Within the data below, copy each line where the string "false" is found.

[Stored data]
════

/-- R23, R184 (D12; the checks and their limits D2, D4, D5, D11, D15): with ASSERT_FATAL an instruction that fails a check
of its own (read, write, erase: not initialized, a size that is not allowed, a range past the end where it is checked;
the reserved codes always) sets `halted` and does nothing else, no call and no response; no other instruction changes
`halted`, and none clears it (reset does, which is no instruction). -/
def Obligations.OnlyPreconditionsHalt : Prop :=
  (∀ (i : Instr) (s t : State), exec i s = .next t → t.halted ≠ s.halted →
    s.config.assertFatal = true ∧ s.failsCheck i = true ∧ t = { s with halted := true }) ∧
  ∀ (i : Instr) (s : State), s.config.assertFatal = true → s.failsCheck i = true →
    exec i s = .next { s with halted := true }

/-- R233: an instruction makes at most four calls, all recorded behind what was there. -/
def Obligations.AtMostFourCalls : Prop :=
  ∀ (i : Instr) (s t : State), exec i s = .next t → ∃ l, t.trace = s.trace ++ l ∧ l.length ≤ 4

/-- R234: a host operation that runs to its end gives exactly one response; one that hangs or stops the block gives
none. -/
def Obligations.CompletedRequestAnswersOnce : Prop :=
  ∀ (r : HostRequest) (i : Instr) (s t : State), decodeRequest r = .ok i → s.position = .idle → s.halted = false →
    exec i s = .next t →
    (t.position = .idle ∧ t.halted = false → ∃ x, t.responses = s.responses ++ [x]) ∧
    (t.position ≠ .idle ∨ t.halted = true → t.responses = s.responses)
end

════

== OUTPUT OF THE EXERCISE ==
  ∀ (r : HostRequest) (i : Instr) (s t : State), decodeRequest r = .ok i → s.position = .idle → s.halted = false →
    (t.position = .idle ∧ t.halted = false → ∃ x, t.responses = s.responses ++ [x]) ∧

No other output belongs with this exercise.